-- ==== Sys2Proof/Machine/Encoding.lean ====
section
/-! DEFINITION. The encoding tables of the manual: the fields each opcode uses, the values they admit, and the order in which breaches are found (R53, R59, R62 to R68, and the encoding table of each chapter). -/

namespace Sys2Proof

/-- The class a register field holds (R59). `u`: unused, a nonzero value has DETAIL 0. `z`: unused by a subfunction of TLBINV, DETAIL 2 (R316).
`pd`: a predicate destination, p0 refused. `any`: the class depends on a Q or M value that is not admitted, so the field is not tested (R68). -/
inductive Cls where
  | u | z | s | v | p | pd | acc | t | port | ev | any
  deriving DecidableEq, Repr

/-- The DETAIL with which a field value breaks its class, none when it does not (R58, R59). -/
def Cls.breach (c : Cls) (x : Nat) : Option Nat :=
  match c with
  | .u => if x = 0 then none else some 0
  | .z => if x = 0 then none else some 2
  | .s | .t | .any => none
  | .v => if x < 32 then none else some 1
  | .p | .port => if x < 8 then none else some 1
  | .pd => if x = 0 then some 4 else if x < 8 then none else some 1
  | .acc => if x < 4 then none else some 1
  | .ev => if x < 16 then none else some 1

/-- The immediate of an instruction: none, or a width and a signedness (R53). -/
inductive ImmKind where
  | none
  | signed (w : Nat)
  | unsigned (w : Nat)
  deriving DecidableEq, Repr

/-- The DETAIL with which an immediate breaks its width: 0 for an unused field, 3 for a value outside the width (R53, R58). -/
def ImmKind.breach (k : ImmKind) (imm : BitVec 48) : Option Nat :=
  match k with
  | .none => if imm = 0#48 then Option.none else some 0
  | .signed w => if (BitVec.ofNat w imm.toNat).signExtend 48 = imm then Option.none else some 3
  | .unsigned w => if imm.toNat < 2 ^ w then Option.none else some 3

/-- The fields of one opcode. `q` and `m` hold the admitted values as a mask, none for an unused field. -/
structure FieldForm where
  d : Cls
  a : Cls
  b : Cls
  c : Cls
  q : Option Nat
  m : Option Nat
  imm : ImmKind
  deriving DecidableEq, Repr

/-- A value against the mask of admitted values: DETAIL 0 for a nonzero unused field, 2 for a value not admitted. -/
def maskBreach (mask : Option Nat) (x : Nat) : Option Nat :=
  match mask with
  | none => if x = 0 then none else some 0
  | some k => if k.testBit x then none else some 2

/-- D, A scalars and an immediate. -/
def formDA (q : Option Nat) (i : ImmKind) : FieldForm := ⟨.s, .s, .u, .u, q, none, i⟩
/-- D, A, B scalars. -/
def formDAB (q m : Option Nat) (i : ImmKind) : FieldForm := ⟨.s, .s, .s, .u, q, m, i⟩

/-- Width codes of a load (R63). -/
def widthsLoad : Option Nat := some 0xEF
/-- Width codes of a form that does not extend (R63). -/
def widthsStore : Option Nat := some 0xF
/-- Scope codes (R64). -/
def scopes : Option Nat := some 0x1F
/-- Rounding codes (R96). -/
def roundings : Option Nat := some 0xF
/-- Integer condition codes (R65). -/
def condsInt : Nat := 0x3FF
/-- Floating condition codes (R65). -/
def condsFloat : Nat := 0xCCF
/-- Target qualifiers of R278: at U-level M must be 0. -/
def targets (kLevel : Bool) : Option Nat := some (if kLevel then 0x1F else 0x1)

/-- Opcodes 0x00 to 0x1F (R248). -/
def form01 (lo q : Nat) : Option FieldForm :=
  match lo with
  | 0x00 => some ⟨.u, .u, .u, .u, none, none, .none⟩
  | 0x01 => some (formDA none .none)
  | 0x02 => some ⟨.s, .u, .u, .u, some 3, none, if q = 1 then .unsigned 32 else .signed 48⟩
  | 0x03 | 0x04 | 0x06 | 0x07 | 0x08 | 0x09 | 0x0A | 0x0B | 0x0C | 0x0D | 0x0E | 0x0F => some (formDAB none none .none)
  | 0x05 | 0x10 | 0x11 | 0x12 => some (formDA none (.signed 48))
  | 0x13 | 0x14 | 0x15 | 0x1A | 0x1B | 0x1D | 0x1E | 0x1F => some (formDAB none none .none)
  | 0x16 | 0x17 | 0x18 => some (formDA none (.unsigned 6))
  | 0x19 => some (formDAB none none (.unsigned 6))
  | 0x1C => some (formDA none (.signed 48))
  | _ => none

/-- Opcodes 0x20 to 0x3F (R248). -/
def form23 (lo q m : Nat) : Option FieldForm :=
  match lo with
  | 0x00 => some (formDAB none none .none)
  | 0x01 | 0x02 | 0x03 => some (formDA none .none)
  | 0x04 => some (formDA (some 0x7) .none)
  | 0x05 => some (formDA (some 0x3) (.unsigned 12))
  | 0x06 => some (formDA none (.unsigned 12))
  | 0x07 => some (formDA widthsLoad .none)
  | 0x08 => some (formDAB (some 0x1F) none (.signed 48))
  | 0x09 => some ⟨.pd, .s, .s, .u, some condsInt, none, .signed 48⟩
  | 0x0A | 0x0B | 0x0C | 0x0D | 0x0E | 0x0F => some ⟨.u, .s, .s, .u, none, none, .signed 48⟩
  | 0x10 => some ⟨.u, .u, .u, .u, none, none, .signed 48⟩
  | 0x11 => some ⟨.u, .s, .u, .u, none, none, .signed 48⟩
  | 0x12 => some ⟨.s, .u, .u, .u, none, none, .signed 48⟩
  | 0x13 => some ⟨.u, .s, .u, .u, none, none, .none⟩
  | 0x14 => some ⟨.s, .s, .s, .p, none, none, .none⟩
  | 0x15 => some ⟨.pd, .p, .p, .u, some 0xFF, none, .none⟩
  | 0x16 =>
    match m with
    | 0 => some ⟨.pd, .p, .u, .u, none, some 7, .none⟩
    | 1 => some ⟨.pd, .s, .u, .u, none, some 7, .unsigned 2⟩
    | 2 => some ⟨.s, .p, .u, .u, none, some 7, .unsigned 2⟩
    | _ => some ⟨.any, .any, .u, .u, none, some 7, .unsigned 2⟩
  | 0x17 => some ⟨.s, .u, .u, .u, none, none, .unsigned 12⟩
  | 0x18 => some ⟨.u, .s, .u, .u, none, none, .unsigned 12⟩
  | 0x19 =>
    match q with
    | 0 => some ⟨.s, .u, .u, .u, some 3, none, .none⟩
    | 1 => some ⟨.u, .s, .u, .u, some 3, none, .unsigned 32⟩
    | _ => some ⟨.any, .any, .u, .u, some 3, none, .none⟩
  | 0x1A => some ⟨.u, .u, .u, .u, none, none, .none⟩
  | 0x1B | 0x1C | 0x1D => some (formDAB roundings none .none)
  | 0x1E => some ⟨.s, .s, .u, .u, roundings, some 0x1FF, .none⟩
  | 0x1F => some ⟨.pd, .s, .s, .u, some condsFloat, none, .none⟩
  | _ => none

/-- Opcodes 0x40 to 0x4F (R276, R278). -/
def form4 (kLevel : Bool) (lo q : Nat) : Option FieldForm :=
  match lo with
  | 0x0 => some ⟨.s, .u, .u, .u, some 3, targets kLevel, .unsigned 5⟩
  | 0x1 => some ⟨.s, .s, .u, .u, some 3, targets kLevel, .unsigned 5⟩
  | 0x2 => some ⟨.s, .s, .u, .u, some 3, targets kLevel, .unsigned 10⟩
  | 0x3 => some ⟨.s, .u, .u, .u, none, targets kLevel, .unsigned 7⟩
  | 0x4 => some ⟨.s, .u, .u, .u, none, targets kLevel, .unsigned 2⟩
  | 0x5 => some ⟨.s, .u, .u, .u, some 3, targets kLevel, .none⟩
  | 0x6 => some ⟨.u, .p, .u, .u, some 3, none, .unsigned 8⟩
  | 0x7 =>
    match q with
    | 0 => some ⟨.s, .u, .u, .u, some 3, targets kLevel, .unsigned 16⟩
    | 1 => some ⟨.s, .s, .u, .u, some 3, targets kLevel, .unsigned 16⟩
    | _ => some ⟨.s, .any, .u, .u, some 3, targets kLevel, .unsigned 16⟩
  | 0x8 | 0xA => some (formDAB scopes none (.signed 48))
  | 0x9 => some (formDAB scopes (some 3) (.signed 48))
  | 0xB =>
    match q with
    | 0 => some ⟨.s, .s, .s, .u, some 7, none, .unsigned 10⟩
    | 1 => some ⟨.s, .s, .u, .u, some 7, none, .unsigned 10⟩
    | 2 => some ⟨.s, .u, .u, .u, some 7, none, .unsigned 10⟩
    | _ => some ⟨.s, .any, .any, .u, some 7, none, .unsigned 10⟩
  | 0xC =>
    match q with
    | 0 | 3 => some ⟨.s, .ev, .u, .u, some 0xF, none, .none⟩
    | 1 | 2 => some ⟨.s, .ev, .s, .u, some 0xF, none, .none⟩
    | _ => some ⟨.s, .ev, .any, .u, some 0xF, none, .none⟩
  | 0xD => some ⟨.ev, .u, .s, .u, none, none, .unsigned 16⟩
  | 0xE => some ⟨.s, .u, .u, .u, some 3, targets kLevel, .unsigned 6⟩
  | 0xF => some ⟨.u, .ev, .s, .u, some 3, none, .unsigned 16⟩
  | _ => none
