/-- The bytes that a load sees at parts, in pieces of m bytes, and the caches after it: LDNT takes no line into a cache. -/
def State.loadParts (s : State) (k : LoadKind) (m : Nat) (ps : List Part) : List Byte × State :=
  let r := readView s s.me k.reach m ps
  (r.1, if k = .nt then r.2 else (r.2.useLines (linesOfParts ps)).useL1 (linesOfParts ps))

/-- A load of the width in q at an address (R208, R209, R218). -/
def loadAt (s : State) (q : Nat) (a : Word) (k : LoadKind) (done : State → Word → State) : Eff :=
  let n := widthBytes q
  match eaFlt a n with
  | some f => scalarTrap f false s
  | none =>
    if k.reach.isSome && a.toNat % n ≠ 0 then scalarTrap (alignFlt a.toNat) false s
    else
      match accessParts s s.curAsid s.kLevel .read a.toNat n with
      | .error f => scalarTrap f false s
      | .ok (ps, t) =>
        if k ≠ .nt && t.waitsWay ps then .block .storage t
        else let r := t.loadParts k (unitOfAccess a.toNat n) ps; .next (done r.2 (extendLoad q (leNat r.1)))

/-- A plain store of the width in q at an address (R208). -/
def storeAt (s : State) (q : Nat) (a : Word) (w : Word) : Eff :=
  let n := widthBytes q
  match eaFlt a n with
  | some f => scalarTrap f true s
  | none =>
    match s.writeVa a.toNat (leBytes n w.toNat) with
    | .error f => scalarTrap f true s
    | .ok none => .block .storage s
    | .ok (some t) => .next t

/-- A store with release order at a scope (R218). -/
def storeRel (s : State) (q scope : Nat) (a : Word) (w : Word) : Eff :=
  let n := widthBytes q
  match eaFlt a n with
  | some f => scalarTrap f true s
  | none =>
    if a.toNat % n ≠ 0 then scalarTrap (alignFlt a.toNat) true s
    else
      match accessParts s s.curAsid s.kLevel .write a.toNat n with
      | .error f => scalarTrap f true s
      | .ok (ps, t) => if t.waitsWay ps then .block .storage t else .next (t.storeOrdered t.me (scopeReach scope) false ps (leBytes n w.toNat))

/-- The address of LDX and STX. -/
def State.addrX (s : State) (o : Ops) : Word := s.getS o.a + s.getS o.b * BitVec.ofNat 64 (widthBytes o.q.toNat) + o.simm

/-- LD (R208). -/
def execLd (o : Ops) (s : State) : Host.Outcome State Fault Refusal :=
  runInstr o (fun t => loadAt t o.q.toNat (t.addr o) .plain (fun u w => u.setS o.d w)) s
/-- ST (R208). -/
def execSt (o : Ops) (s : State) : Host.Outcome State Fault Refusal :=
  runInstr o (fun t => storeAt t o.q.toNat (t.addr o) (t.getS o.d)) s
/-- LDX (R208). -/
def execLdx (o : Ops) (s : State) : Host.Outcome State Fault Refusal :=
  runInstr o (fun t => loadAt t o.q.toNat (t.addrX o) .plain (fun u w => u.setS o.d w)) s
/-- STX (R208). -/
def execStx (o : Ops) (s : State) : Host.Outcome State Fault Refusal :=
  runInstr o (fun t => storeAt t o.q.toNat (t.addrX o) (t.getS o.d)) s
/-- LDNT (R209): the coherent value, and no line taken into a cache. -/
def execLdnt (o : Ops) (s : State) : Host.Outcome State Fault Refusal :=
  runInstr o (fun t => loadAt t o.q.toNat (t.addr o) .nt (fun u w => u.setS o.d w)) s
/-- LDACQ (R218): an acquire at the scope in M. -/
def execLdacq (o : Ops) (s : State) : Host.Outcome State Fault Refusal :=
  runInstr o (fun t => loadAt t o.q.toNat (t.addr o) (.acq (scopeReach o.m.toNat)) (fun u w => u.setS o.d w)) s
/-- STREL (R218). -/
def execStrel (o : Ops) (s : State) : Host.Outcome State Fault Refusal :=
  runInstr o (fun t => storeRel t o.q.toNat o.m.toNat (t.addr o) (t.getS o.d)) s

/-! ## STNT, CWB, CINV (R209, R221, R222, R433) -/

/-- The distinct lines of parts, ascending, with the VA of each line; `va` is the VA of the first byte. -/
def partLines (ps : List Part) (va : Nat) : List (Nat × Nat) :=
  match ps with
  | [] => []
  | p :: t =>
    (List.range ((p.dpa + p.len + 127) / 128 - p.dpa / 128)).map (fun i => (p.dpa / 128 + i, va / 128 * 128 + 128 * i))
      ++ partLines t (va + p.len)

/-- Lines stored for the executing context's instruction: all, or none and the writer is held at the first that cannot be (R433). Nothing of it is held once it is over. -/
def State.storeForCtx (s s0 : State) (len : Nat) (ls : List (Nat × Nat)) : Eff :=
  match ls with
  | [] => .next (s.dropHeld s.core.cur)
  | (l, va) :: t =>
    let i := dieOfDpa (l * 128)
    match s.storeLine (s.writer i s.core.cur) l false with
    | some s1 => State.storeForCtx (s1.unholdWrite i l s.core.cur) s0 len t
    | none => .block .storage (s0.holdWrite i l va len s.core.cur)

/-- STNT (R209): a line that the Well holds, clean or dirty, is updated there; any other is merged and stored before the instruction completes. -/
def storeNt (s : State) (o : Ops) : Eff :=
  let n := widthBytes o.q.toNat
  let a := s.addr o
  match eaFlt a n with
  | some f => scalarTrap f true s
  | none =>
    match accessParts s s.curAsid s.kLevel .write a.toNat n with
    | .error f => scalarTrap f true (s.dropHeld s.core.cur)
    | .ok (ps, s1) =>
      let through := (partLines ps a.toNat).filter (fun l => !s1.wellHolds l.1)
      (s1.plainStore false s1.me s1.nextSeq (unitOfAccess a.toNat n) ps (leBytes n (s.getS o.d).toNat)).storeForCtx s o.form.bytes through

/-- STNT (R209). -/
def execStnt (o : Ops) (s : State) : Host.Outcome State Fault Refusal := runInstr o (fun t => storeNt t o) s

/-- The dirty lines of a page written back in ascending order; the first that finds no storage is dirty in the Well and holds the writer, the lines before it stay written back (R221). -/
def writeBackLines (s : State) (len : Nat) (ls : List (Nat × Nat)) : Eff :=
  match ls with
  | [] => .next s
  | (l, va) :: t =>
    let i := dieOfDpa (l * 128)
    match s.storeLine (s.writer i s.core.cur) l true with
    | some s1 => writeBackLines (s1.unholdWrite i l s.core.cur) len t
    | none => .block .storage ((s.toWell l).holdWrite i l va len s.core.cur)

/-- CWB over the pages of a range (R221): a page that fails translation is skipped. -/
def writeBackPages (pages : Nat) (s : State) (len va n : Nat) : Eff :=
  match pages with
  | 0 => .next s
  | p + 1 =>
    if n = 0 then .next s
    else
      let l := min n (4096 - va % 4096)
      match translate s s.curAsid s.kLevel .read va with
      | .error _ => writeBackPages p s len (va + l) (n - l)
      | .ok (x, s1) =>
        match writeBackLines s1 len ((partLines [⟨x.dpa, l, x.attr⟩] va).filter (fun e => s1.isDirty e.1)) with
        | .next s2 => writeBackPages p s2 len (va + l) (n - l)
        | e => e

/-- The range of CWB and CINV: its address, its length, or PAGE_PERMISSION. -/
def cacheRange (s : State) (o : Ops) : Except Flt (Nat × Nat) :=
  let a := (s.getS o.a).toNat
  let n := (s.getS o.b).toNat + o.uimm
  if n ≠ 0 && vaLimit < a + n then .error ⟨cPagePermission, 0x03, a⟩ else .ok (a, n)

/-- The held write of a context's instruction whose frame has been ballooned since (R443). -/
def State.heldBallooned (s : State) (c : CtxId) : Option HeldWrite :=
  ((List.range 8).findSome? (fun i => s.heldOf i c)).filter (fun h => fmrBal (s.fmr (h.line * 128)))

● ● ● ● ● ● ●

== Task description ==
Output exactly one stretch of the listing: from the line containing "def State.addrX (s" through the line containing "def execStx (o", both end lines included.

== Expected answer ==
def State.addrX (s : State) (o : Ops) : Word := s.getS o.a + s.getS o.b * BitVec.ofNat 64 (widthBytes o.q.toNat) + o.simm

/-- LD (R208). -/
def execLd (o : Ops) (s : State) : Host.Outcome State Fault Refusal :=
  runInstr o (fun t => loadAt t o.q.toNat (t.addr o) .plain (fun u w => u.setS o.d w)) s
/-- ST (R208). -/
def execSt (o : Ops) (s : State) : Host.Outcome State Fault Refusal :=
  runInstr o (fun t => storeAt t o.q.toNat (t.addr o) (t.getS o.d)) s
/-- LDX (R208). -/
def execLdx (o : Ops) (s : State) : Host.Outcome State Fault Refusal :=
  runInstr o (fun t => loadAt t o.q.toNat (t.addrX o) .plain (fun u w => u.setS o.d w)) s
/-- STX (R208). -/
def execStx (o : Ops) (s : State) : Host.Outcome State Fault Refusal :=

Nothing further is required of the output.